On account of the proximity of the enemy lines the train was held here until twilight. During the wait occurred what is still remembered by the veterans as the first real thrill of overseas service. It happened thus: The Band undertook to liven the wait with an impromptu concert. Among its audience was the French colonel in local command, who was so enthused by the martial airs and general display of allied fraternity that he offered to buy for the bunch. Courtesy and inclination combined to force an eager acceptance, but just as the corks were popping a conscientious lieutenant took a hand, placed the band men under arrest and ordered them back to the cars The genial French commandant was much chagrined, and was only mollified by a round of apoligies
Proceeding under cover of darkness to Dijon, the contingent there broke up, and was never again united. Digressing, it is well to mention that, as finally reorganized in October, 1918, the 43rd Engineers became the Fourteenth Battalion of the Twentieth Forestry. Companies A, B. C, and D were styled the 46th, 47th, 48th and 49th Companies of the Twentieth.
Co. A moved north from Dijon, arriving at Chatenois home station of the 15th Co., June 16th. Here the outfit was split into several detachments. One fraction accompanied the First Army duty in the Argonne. The others were utilized as reinforcements to the many camps of the Twentieth assisting the 4th, 6th, 25th and 43rd Companies. Routine duties, all heavy and all vitally necessary, filled the autum and winter.
In January, 1919, the scattered forces were assigned to salvage the camps vacated by companies moving to the Burnt Area in the Landes. After cleaning up the Granges and Brouvelieures operations, the 46th moved to Eclaron, and made the final steps incidental to turning the establishment over to the French. Late in May, the company started for home, and after after stops at Neufchateau, LeMans and Burges, they pushed on to the coast, and sailed June 24th on the battleship "Rhode Island." Following southern lines, they landed at Newport News and were finally dispersed at Camp Stewart.
Co. B. the 47th, arrived at St. Julien, Cote d' Or, June 10th, 1918 and quickly got rid of the notion that Roads and Bridges were to be their meat. Co. E of the Tenth Engrs were conducting lumbering operations on an extensive scale, and the 47th were added to the woods force. For the duration of fighting, and seven months after, the outfit labored at St. Julien, leaving only for the home trip.,
June 7th, a year to the day after striking into the interior, the company entrained for embarkation camp. A stay of ten days at LeMans and five at St. Nazaire, and the outfit was on its way to the states aboard the transport "Mercury.
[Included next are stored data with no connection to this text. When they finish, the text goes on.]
/-- 1,152 ticks in LOCKED without an accepted beacon (R46). -/
def Mach.phaseLostDue (m : Mach) : Bool := m.phsState = 2 && m.phs.lastAcc + 1152 ≤ m.phs.edges

/-- PHASE_LOST is raised and the state becomes HOLDOVER (R46). -/
def Mach.phaseLost (m : Mach) : Mach :=
  ((m.setPhsState 3).bumpF A.PHS_MISS 31 16 1).raiseFault 0x71 0x125 (m.fld A.PHS_MISS 15 0)

def execPhaseLost (s : State) : Host.Outcome State Fault Refusal :=
  s.onMach (fun m => if m.phaseLostDue then m.phaseLost else m)

/-! ### Comparator registers (R55 to R57) -/

/-- The owner of comparator `c` (R57, R65). -/
def Mach.cmpOwner (m : Mach) (c : Nat) : Nat := m.fld (A.PHS_CMP_OWN (c / 8)) (4 * (c % 8) + 3) (4 * (c % 8))

/-- The late mark of comparator `c` (64 for GLB_UPD_AT): armed with a target at or below the phase of the
edge whose pass handled the write (R702). -/
def Mach.markArm (m : Mach) (c target : Nat) : Mach :=
  let l := m.phs.lateArm.filter (· ≠ c)
  { m with phs := { m.phs with lateArm := if target ≤ m.phase then c :: l else l } }

/-- A write of a comparator's CTL (R56, R66). -/
def Mach.writeCmpCtl (m : Mach) (c v : Nat) : Mach :=
  let a := A.CMP_CTL c
  let m := m.put a 15 0 (bitsOf v 15 0)
  let m := if bitOf v 28 then m.putBit a 28 false else m
  if bitOf v 31 then
    (((m.putBit a 31 true).putBit a 30 false).putBit a 29 false).markArm c (m.rd64 (A.CMP_TARGET_LO c))
  else m.putBit a 31 false

/-- A write of PHS_CMP_OWNn clears ARMED of each comparator whose owner it changes (R57). -/
def Mach.writeCmpOwn (m : Mach) (n v : Nat) : Mach :=
  (List.range 8).foldl (fun a k =>
    let new := bitsOf v (4 * k + 3) (4 * k)
    if a.cmpOwner (8 * n + k) = new then a
    else (a.put (A.PHS_CMP_OWN n) (4 * k + 3) (4 * k) new).putBit (A.CMP_CTL (8 * n + k)) 31 false) m

/-- LATE at a firing (R702). -/
def Mach.isLate (m : Mach) (c target : Nat) : Bool :=
  m.phs.lateArm.contains c || (m.phs.loaded && target < m.phase) || (m.phs.firstRun && target < m.phase)

end Sys2Proof.Machine
end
They landed at Newport News the 5th of July, and struck the radial trails for home three days later.
As were the 46th and 47th, so was the 48th detailed for duty as service reinforcements. During the summer and fall of 1918 the members served with the 14th Co., Fifth Battalion, in the vally of the Yonne, southeast of Paris. The bulk of their work was at Subligney-Villeroy, in oak timber. A detachment of the 48th assisted in logging piling, and hewing ties, at Mauny.
Late in the fall the Company was detached from duty with the Fifth, and sent to Labrit District, south of Bordeaux, for duty with the Sixth Battalion, which had recently been released from service for the British Army at Castets, further south. The 16th and 17th Companies built and operated a large mill at Captieux, near Labrit, and the 48th was employed in this camp until the windup of operations in May.